Monsieur [E] [W] prétend avoir tout intérêt à solliciter l’arrêt de l’exécution provisoire du jugement de première instance en ce qu’il convient de se placer au jour de la demande pour apprécier l’intérêt à agir et qu’en raison des condamnations financières et de la radiation de son appel, il dispose d’un intérêt à agir.
La S.C.I [6] et Madame [C] [Z] affirment que Monsieur [E] [W] ne dispose pas d’intérêt à agir puisqu’il a obtenu ce qu’il souhaitait en première instance.
Il ressort du jugement de première instance (pièce n°1 de l’appelant) en page 4, que Monsieur [E] [W] a demandé, 'en tout état de cause’ qu’il soit 'ordonné l’exécution provisoire du jugement à intervenir'. Le Tribunal judiciaire de Grasse, le 25 juin 2024 en constatant que l’exécution provisoire était de droit, a satisfait à la demande de Monsieur [E] [W].
Il en résulte que Monsieur [E] [W] ne dispose pas d’un intérêt légitime à agir pour demander l’arrêt de l’exécution provisoire alors qu’il l’avait demandée en première instance , l’a obtenue et adopte une position contraire à cette position procédurale initiale .

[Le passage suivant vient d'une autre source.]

-- ==== Sys2Proof/Machine/Issue.lean ====
section
/-! DEFINITION. How a core issues an instruction (R77 to R88): when a bundle may issue, the two slots of a bundle, gating,
faults, and the tick from which a result may be read. -/

namespace Sys2Proof.Machine

/-! ### Fault causes (Table 03-4) -/

def causeIllegal : Nat := 1
def causeFetch : Nat := 2
def causePartition : Nat := 3
def causeAccType : Nat := 4
def causeQueueOwner : Nat := 5
def causeDigital : Nat := 6
def causeHedge : Nat := 7
def causeEngine : Nat := 8
def causeStileSet : Nat := 9

/-- What an instruction did: the new state and, after a taken branch, its target and the idle ticks it costs; or it waits
for leave; or a fault with its cause. -/
inductive Done where
  | ok (s : State)
  | jump (s : State) (target idle : Nat)
  | stall (s : State)
  | fault (cause : Nat) (s : State)

/-- What an instruction asks of issue: the slots it may stand in, the register it names as its destination, the registers
it reads, whether its encoding is legal, whether bit 0 of its predicate gates it whole, whether its unit accepts it, and
its effect, given the registers as they stood before the bundle. `idle` is the time that it takes when it is gated off
whole (R85). `cls` is its class (Table 03-2), `fn` its place among the instructions of the class, types and forms counted,
and `low`, where the manual gives them, bits 1 and 0 of its func. -/
structure Op where
  cls   : Nat
  fn    : Nat
  inA   : Bool
  inB   : Bool
  dst   : Option Nat
  srcs  : List Nat
  legal : Bool
  whole : Bool
  room  : Bool
  run   : Files → State → Done
  idle  : Files → State → Done := fun _ s => .ok s
  low   : Option Nat := none

/-! ### Results -/

/-- A register whose value may be read from tick `x` on (R79). -/
def State.readyAt (s : State) (c code x : Nat) : State :=
  s.modCore c (fun k => { k with ready := Map.set 0 k.ready code x })

/-- A register that a gated-off instruction names is ready no sooner than after an active one (R85). -/
def State.readyNoSooner (s : State) (c code x : Nat) : State :=
  s.readyAt c code (Nat.max (Map.get 0 (s.core c).ready code) x)

def State.files (s : State) (c : Nat) : Files := (s.core c).files
def State.modFiles (s : State) (c : Nat) (f : Files → Files) : State :=
  s.modCore c (fun k => { k with files := f k.files })

def State.putS (s : State) (c n : Nat) (v : Word) (lat : Nat) : State :=
  (s.modFiles c (fun f => f.setS n v)).readyAt c (sCode n) (s.now + lat)
def State.putV (s : State) (c n : Nat) (v : Vec) (lat : Nat) : State :=
  (s.modFiles c (fun f => f.setV n v)).readyAt c (vCode n) (s.now + lat)
def State.putP (s : State) (c n : Nat) (v : Word) (lat : Nat) : State :=
  (s.modFiles c (fun f => f.setP n v)).readyAt c (pCode n) (s.now + lat)

/-- The core waits; for an instruction that is gated off it waits as long (R85). -/
def Core.awaiting (k : Core) (w : Wait) (off : Bool) : Core := { k with wait := w, waitOff := off }

/-- A register waits for a bank access, a row or a call. -/
def State.awaits (s : State) (c : Nat) (codes : List Nat) : State :=
  s.modCore c (fun k => { k with await := codes ++ k.await })
def State.landed (s : State) (c : Nat) (codes : List Nat) (x : Nat) : State :=
  s.modCore c (fun k => { k with
    await := codes.foldl List.erase k.await
    ready := codes.foldl (fun m a => Map.set 0 m a (Nat.max (Map.get 0 m a) x)) k.ready })

/-- s0 and p0 hold fixed values and are always ready (R83). -/
def Core.isReady (k : Core) (x code : Nat) : Bool :=
  code == sCode 0 || code == pCode 0 || (decide (Map.get 0 k.ready code ≤ x) && !k.await.contains code)

/-! ### Arriving at stiles (R69, R70, R86, R279) -/

/-- The participant set of a stile: every core of the fold for stile 0, the declared set for the others. -/
def State.stileSet (s : State) (f id : Nat) : List Nat :=
  if id = 0 then (s.foldClusters f).flatMap (fun q => (List.range 48).map (coreAddr q))
  else match (s.fold f).image with
    | some im => match im.stiles.find? (fun e => e.1 == id) with
      | some e => e.2
      | none => []
    | none => []
def State.inStile (s : State) (f id c : Nat) : Bool :=
  if id = 0 then (s.foldClusters f).contains (clusterOf c) else (s.stileSet f id).contains c

/-- A participant of a stile arrives now. -/
def State.arriveAt (s : State) (f id : Nat) : State :=
  s.modFold f (fun x => { x with lastJoin := Map.put x.lastJoin id s.now })

/-- A core that waits at a stile arrives once every row of its slot sends has been written (R279). -/
def State.arrive (s : State) (c : Nat) : State :=
  match (s.core c).wait, s.foldOf (clusterOf c) with
  | .stile id _, some f => if (s.core c).sends = 0 then s.arriveAt f id else s
  | _, _ => s

/-! ### Faults (R86) -/

/-- Records a fault against a slot and stops the core for the swath. From here it counts as joined to every stile
generation of the swath (`Core.faulted`), and what it has outstanding is discarded when it comes: of an engine call the core
keeps no record. -/
def State.coreFault (s : State) (c slot cause : Nat) : State :=
  let q := clusterOf c
  let j := coreIndex c
  let f := s.foldOf q
  let pc := (s.core c).pc
  let s := s.setFld Fld.cluCoreFaultFaultSwath q j ((s.swathOf f).getD 0)
  let s := s.setFld Fld.cluCoreFaultFaultPc q j pc
  let s := s.setFld Fld.cluCoreFaultFaultSlot q j slot
  let s := s.bump Fld.cluCoreFaultFaultCount q j
  let s := s.setFld Fld.cluCoreFaultCause q j cause
  let s := s.modCore c (fun k => { k with
    faulted := true, wait := .none, waitOff := false, held := none, calls := k.calls.filter (fun c => c.2.status.isSome) })
  let s := s.modCluster q (fun x => { x with groups := Map.mapOn Group.reset x.groups (fun _ => true) (fun g =>
    { g with vecs := g.vecs.filter (fun v => v.core != c || v.stage != .ready) }) })
  let s := match f with
    | some f => (List.range 16).foldl (fun (s : State) id => if s.inStile f id c then s.arriveAt f id else s) s
    | none => s
  let s := s.report (srcCore c f) 0x5010 cause pc
  s.failItems? f c 0x10

/-! ### Issue (R78, R79, R85, R132, R488) -/

/-- A core of an exposed cluster whose domain is on, of a fold that is armed or runs. -/
def State.coreLive (s : State) (c : Nat) : Bool :=
  s.exposed (clusterOf c) && s.domainOn (clusterOf c) &&
  (match s.foldOf (clusterOf c) with
   | some f => s.foldState f == 1 || s.foldState f == 2 || s.foldState f == 3
   | none => false)

/-- R77, R81: the bundles that the image loaded into a core's instruction store, which holds 4,096. -/
def State.codeOf (s : State) (c : Nat) : List (BitVec 128) :=
  match s.foldOf (clusterOf c) with
  | some f => match (s.fold f).image with
    | some im => match im.code.find? (fun e => e.1 == c) with
      | some e => e.2.take 4096
      | none => []
    | none => []
  | none => []

/-- The bundle at the core's program counter; none past the last that was loaded. -/
def State.bundle (s : State) (c : Nat) : Option (BitVec 128) := (s.codeOf c)[(s.core c).pc]?

/-- R77: bits 63 to 0 of a bundle are its slot A instruction, bits 127 to 64 its slot B instruction. -/
def slotWord (slot : Slot) (b : BitVec 128) : BitVec 64 :=
  match slot with
  | .a => b.extractLsb' 0 64
  | .b => b.extractLsb' 64 64

/-- Table 03-2: the classes that may stand in a slot. -/
def slotClasses : Slot → List Nat
  | .a => [0x01, 0x02, 0x06, 0x09, 0x0A, 0x0B, 0x0C]
  | .b => [0x03, 0x04, 0x05, 0x06, 0x07, 0x08, 0x0B]

/-- Table 03-2: where the two slots share a class, the instructions in places from this one on stand in slot A. -/
def slotPlace (cls : Nat) : Nat := if cls = 0x06 then 5 else 1
def placeIn (slot : Slot) (cls p : Nat) : Bool :=
  if (slotClasses .a).contains cls && (slotClasses .b).contains cls then
    (if slot = .a then decide (slotPlace cls ≤ p) else decide (p < slotPlace cls))
  else (slotClasses slot).contains cls

/-- R82, R620: a word that is no instruction in its slot: its class is not listed, or its func is that of no instruction of the
class in this slot; in class 0x00 the func of NOP is zero. -/
def badWord (funcs : List (Nat × Nat × Nat)) (slot : Slot) (w : BitVec 64) : Bool :=
  let cls := (w.extractLsb' 58 6).toNat
  let func := (w.extractLsb' 50 8).toNat
  if cls = 0 then func != 0 else !funcs.any (fun e => e.1 == cls && e.2.2 == func && placeIn slot cls e.2.1)

/-- In exact mode the run phase ends at the compiled end tick (Table 02-4). -/
def State.phaseNow (s : State) (f : Nat) : Phase :=
  match (s.fold f).phase, (s.fold f).image with
  | .run, some im => if s.foldExact f ∧ im.endTick ≤ s.swathTick f then .drain else .run
  | p, _ => p

def State.phaseOf (s : State) (c : Nat) : Phase :=
  match s.foldOf (clusterOf c) with
  | some f => s.phaseNow f
  | none => .idle

/-- The fold has run no swath since it was armed. -/
def State.firstSwath (s : State) (c : Nat) : Bool := (s.foldOf (clusterOf c)).any (fun f => (s.fold f).guardEnd == 0)

/-- Bundles issue in the run phase, from tick 12 of a swath on (Table 02-4), and between arming and the first swath, where
a core runs up to its first SWATH.WAIT (R131). -/
def State.mayIssue (s : State) (c : Nat) : Bool :=
  match s.phaseOf c with
  | .run => true
  | .idle => (s.foldOf (clusterOf c)).any (fun f => s.foldState f == 1)
  | _ => false

/-- The span of R132: the drain and the guard, and the open phase of every later swath. -/
def State.betweenRuns (s : State) (c : Nat) : Bool :=
  match s.phaseOf c with
  | .drain => true
  | .guard => true
  | .opened => !s.firstSwath c
  | _ => false

/-- Whether a core is free to issue its next bundle on this tick, bubbles apart. -/
def State.coreFree (s : State) (c : Nat) : Bool :=
  let k := s.core c
  s.coreLive c && !k.faulted && k.wait == .none && decide (k.issueAt ≤ s.now)

/-- R488: whether this tick is a bubble for a core. -/
def State.coreBubble (s : State) (c : Nat) : Bool :=
  match s.foldOf (clusterOf c) with
  | some f => s.bubble (clusterOf c) (s.swathTick f)
  | none => false

/-- The span of a grant as placed. -/
def Grant.base (g : Grant) : Nat := g.start + 12 * g.frames

/-- R490: a grant after core `j` has taken a bubble. Each core's own bubble ticks count. DESIGN CHOICE (log 124): the one span of a
grant that names several cores is lengthened by the most that one of them has taken. -/
def Grant.bubble (g : Grant) (j : Nat) : Grant :=
  let n := Map.get 0 g.bubbles j + 1
  { g with bubbles := Map.set 0 g.bubbles j n, ends := Nat.max g.ends (g.base + n) }

/-- R490: a bubble taken lengthens every active grant that names the core. The core issues again on the next tick. -/
def State.takeBubble (s : State) (c : Nat) : State :=
  (s.modHub (clusterOf c / 24) (fun h => { h with arb := { h.arb with
    placed := h.arb.placed.map (fun g =>
      if g.q == clusterOf c && g.mask / 2 ^ coreIndex c % 2 == 1 && decide (g.start ≤ s.now) && decide (s.now < g.ends)
      then g.bubble (coreIndex c) else g) } })).modCore c (fun k => { k with issueAt := s.now + 1 })

/-- The core's next bundle is at `pc`; it issues on the tick after this one, `idle` ticks later after a taken branch
(R80). -/
def State.goOn (s : State) (c pc idle : Nat) : State :=
  s.modCore c (fun k => { k with issueAt := s.now + 1 + idle, pc := pc, held := none })

/-- R132: the core behaves as if SWATH.WAIT with destination s0 had preceded the bundle. -/
def State.holdBack (s : State) (c : Nat) : State :=
  s.modCore c (fun k => { k with wait := .swath 0, entry := k.pc, held := none })

end Sys2Proof.Machine

namespace Sys2Proof

open Machine

/-- Table 03-1: the word that holds an instruction's fields, its class and a func. -/
def CoreOp.word (o : CoreOp) (cls func : Nat) : BitVec 64 :=
  BitVec.ofNat 6 cls ++ BitVec.ofNat 8 func ++ BitVec.ofBool o.pneg ++ o.pred ++ o.dst ++ o.srca ++ o.srcb ++ o.srcc ++ o.imm

/-- Whether a word spells an instruction: its class, its func and every field. -/
def CoreOp.spelt (o : CoreOp) (op : Op) (funcs : List (Nat × Nat × Nat)) (w : BitVec 64) : Bool :=
  let func := (w.extractLsb' 50 8).toNat
  w == o.word op.cls func && op.low.all (fun l => func % 4 == l) &&
  (if op.cls = 0 then func == 0 else funcs.contains (op.cls, op.fn, func))

/-- The other slot of a bundle. -/
def Slot.other : Slot → Slot
  | .a => .b
  | .b => .a

/-- What an instruction does once its bundle issues: an encoding its slot does not admit faults (R82), one that bit 0 of
its predicate gates off changes nothing (R85). -/
def CoreOp.act (o : CoreOp) (op : Op) (f : Files) (s : State) : Done :=
  if ¬ (if o.slot = .a then op.inA else op.inB) ∨ ¬ op.legal then .fault causeIllegal s
  else if op.whole ∧ (o.gate f).getLsbD 0 = false then op.idle f s
  else op.run f s

/-- R79: every register the instruction reads is ready and its unit accepts it. -/
def CoreOp.accepted (o : CoreOp) (op : Op) (s : State) : Bool :=
  op.srcs.all ((s.core o.core).isReady s.now) && (s.core o.core).isReady s.now (pCode o.pred.toNat) && op.room

def CoreOp.slotNo (o : CoreOp) : Nat := if o.slot = .a then 0 else 1

/-- A bundle of one instruction; its other slot holds NOP. -/
def CoreOp.alone (o : CoreOp) (op : Op) (s : State) : State :=
  let next := (s.core o.core).pc + 1
  match o.act op (s.files o.core) s with
  | .ok s => s.goOn o.core next 0
  | .jump s target idle => s.goOn o.core target idle
  | .stall s => s
  | .fault cause s => s.coreFault o.core o.slotNo cause

/-- A bundle of two instructions, `a` in slot A and `b` in slot B (R78, R79). Both read the registers as they stood before
the bundle; when both fault, the fault of slot A is recorded; when both name one destination register, the bundle faults
against slot B and writes nothing. -/
def CoreOp.both (a : CoreOp) (opA : Op) (b : CoreOp) (opB : Op) (s : State) : State :=
  let f := s.files b.core
  let next := (s.core b.core).pc + 1
  if opA.dst.isSome ∧ opA.dst = opB.dst then s.coreFault b.core 1 causeIllegal
  else match b.act opB f s with
    | .stall s => s
    | .fault cause s =>
      match a.act opA f s with
      | .fault first s => s.coreFault b.core 0 first
      | .ok s | .jump s _ _ | .stall s => s.coreFault b.core 1 cause
    | .ok s | .jump s _ _ =>
      match a.act opA f s with
      | .ok s => s.goOn b.core next 0
      | .jump s target idle => s.goOn b.core target idle
      | .stall s => s
      | .fault cause s => s.coreFault b.core 0 cause

/-- A bundle whose slot B word is no instruction (R82): it issues with its slot A instruction, whose own fault is the one
recorded (R78). -/
def CoreOp.besideBad (o : CoreOp) (op : Op) (s : State) : State :=
  match o.act op (s.files o.core) s with
  | .stall s => s
  | .fault cause s => s.coreFault o.core 0 cause
  | .ok _ | .jump _ _ _ => s.coreFault o.core 1 causeIllegal

/-- A bundle whose turn it is: it issues if it may and both of its instructions are accepted, or it waits (R79, R81, R132,
R488). Between two run phases only SWATH.WAIT issues. `spelt` says which bundles hold the instructions that the command
gives: at a bundle that holds others the command has no effect. A bundle that is no instruction in a slot faults (R82).
DESIGN CHOICE (log 105): the manual gives no slot for the fault of a bundle that does not exist; slot A is recorded. -/
def Machine.State.issue (s : State) (c : Nat) (swathWait accepted : Bool) (spelt : BitVec 128 → Bool)
    (beside act : State → State) : State :=
  if s.mayIssue c ∨ (s.betweenRuns c ∧ swathWait) then
    if s.coreBubble c then s.takeBubble c
    else match s.bundle c with
      | none => s.coreFault c 0 causeFetch
      | some b =>
        if badWord s.funcs .a (slotWord .a b) then s.coreFault c 0 causeIllegal
        else if badWord s.funcs .b (slotWord .b b) then
          if slotWord .a b = 0 then s.coreFault c 1 causeIllegal else beside s
        else if spelt b ∧ accepted then act s else s
  else if s.betweenRuns c then s.holdBack c
  else s

end Sys2Proof
end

Monsieur [E] [W] succombant à l’instance, sera condamné aux dépens en application de l’article 696 du code de procédure civile.
Il sera également condamné à payer à la S.C.I [6] et Madame [C] [Z] la somme globale de 2.000 euros au titre de l’article 700 du code de procédure civile, compensant les frais irrépétibles qu’elles ont dû engager pour défendre à la présente instance
PAR CES MOTIFS
Statuant publiquement en référé,
DISONS la demande de Monsieur [E] [W] d’arrêt de l’exécution provisoire attachée au jugement du 25 juin 2024 rendu par le Tribunal judiciaire de Grasse irrecevable ;
CONDAMNONS Monsieur [E] [W] aux dépens ;
CONDAMNONS Monsieur [E] [W] à payer à la S.C.I [6] et Madame [C] [Z] la somme de 2.000 euros au titre de l’article 700 du code de procédure civile.